What is the probability that one randomly selected and tested hypothetical relationship will be indicated as significant by a statistical test?
Exercise 5.12 Bogdan flew from Gdańsk to La Paz with two transfers and is currently waiting for his suitcase at the baggage claim. He knows that there is a 0.1% chance (1 in 1000) that his luggage could be lost. The luggage is placed on the belt evenly over a period of 10 minutes. After 8 minutes, most passengers have collected their luggage, but Bogdan's suitcase has not yet appeared. What is the probability that his suitcase has been lost?

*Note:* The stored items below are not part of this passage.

-- ==== Sys2Proof/Machine/Step.lean ====
section
/-! DEFINITION. One step of the machine: the next move of the environment or of an agent (00_scope.md R8, R9), and the
storing of a command word where the next step takes it up. -/

namespace Sys2Proof.Machine

/-- The next move: a listed one, or a free one (R9 (d), (e); log 2). -/
def takeMove (s : State) : Move × State :=
  match s.env.moves with
  | m :: rest => (m, { s with env := { s.env with moves := rest } })
  | [] => (Config.freeMove s.env.ticks, { s with env := { s.env with ticks := s.env.ticks + 1 } })

/-- `SEQ` runs the accepted word to its completion or hold: the command it decodes to, or `ILLEGAL_CMD`; nothing when no
command is accepted (R92, R95, R98). A command whose precondition the state shows broken is refused (R295). -/
def runAccepted (s : State) : Out :=
  if s.busy then
    match decode s.cmd with
    | .ok i => if breaksPrecondition i s then .refused .ringStillServiced else exec i s
    | .error _ => .next (completeIllegal s)
  else .next s

/-- What a move does. DESIGN CHOICE (log 30): the answers of an `.alloc` or `.engine` line take the place of whatever an
earlier line of the same kind has left; R101 and R227 do not say whether they replace it or follow it. -/
def applyMove (m : Move) (s : State) : Out :=
  match m with
  | .reset strap => .next (systemReset strap s)
  | .hostWrite width address value => .next (hostWriteAt width address value s)
  | .hostRead width address => .next (hostReadAt width address s)
  | .irq source => .next (deliver source s)
  | .timerFire => .next (timerFire s)
  | .command => runAccepted s
  | .seq => seqAgentStep s
  | .svc ctx => .next (svcStep ctx s)
  | .poll => .next (pollStep s)
  | .extWrite addr value => extWrite addr value s
  | .refAlloc answers => .next (setReference (fun r => { r with alloc := answers }) s)
  | .refEngine answers => .next (setReference (fun r => { r with engine := answers }) s)
  | .refPending ring count =>
    .next (setReference (fun r => { r with pend := r.pend.setIfInBounds ring count }) s)

/-- One step. An invalid configuration is refused (R15). -/
def step (s : State) : Host.Outcome State Fault Refusal :=
  if configValid s.cfg then applyMove (takeMove s).1 (takeMove s).2 else .refused .invalidConfiguration

/-- `s` with the word of an opcode-table row accepted in `CMD`, to be run by the very next step. -/
def State.withFetchWord (s : State) (nbits w : Nat) : State := placeWord (tableWord nbits w) s

end Sys2Proof.Machine
end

Exercise 5.13 (Based on Mcelreath 2020) Assume there are two species of pandas. Both are equally common in the wild and live in the same areas. They look and feed exactly the same, but they differ in the frequency of twin births. Species A gives birth to twins in 10% of cases. Species B gives birth to twins in 20% of cases. Now, assume you are observing a female panda of an unknown species, and she has just given birth to twins.
What is the probability that this is a panda of species A?
What is the probability that the next birth will also be twins?
In the next birth, the same panda gave birth to a single cub. What is the probability now that this is a panda of species A?
Exercise 5.14 (Based on “Bayes’ Rule: Log-Odds Form,” n.d.) Janusz often travels to Alicante, where his friends Alejandro and Beatriz live. One of them always picks him up from the airport. Assume that both of them pick up Janusz equally often. They have two cars: a red one and a silver one. Beatriz prefers the red car; she uses the red car 60% of the time. Alejandro uses the silver car 4 times more often than the red one. Alejandro is more often late. If Alejandro picks up Janusz, the probability that he will be on time is 0.4; Beatriz will be on time with a probability of 0.8. Beatriz likes to use the horn. If she sees Janusz, she will honk 8 out of 10 times. Alejandro also sometimes uses the horn – the probability that he will honk when he sees Janusz is 0.2.
Janusz has just exited the arrivals hall and sees that a silver car is already waiting for him, and the driver is honking at him. What is the probability that it is Beatriz? Assume that using the horn, the color of the car, and being on time or late are independent of each other.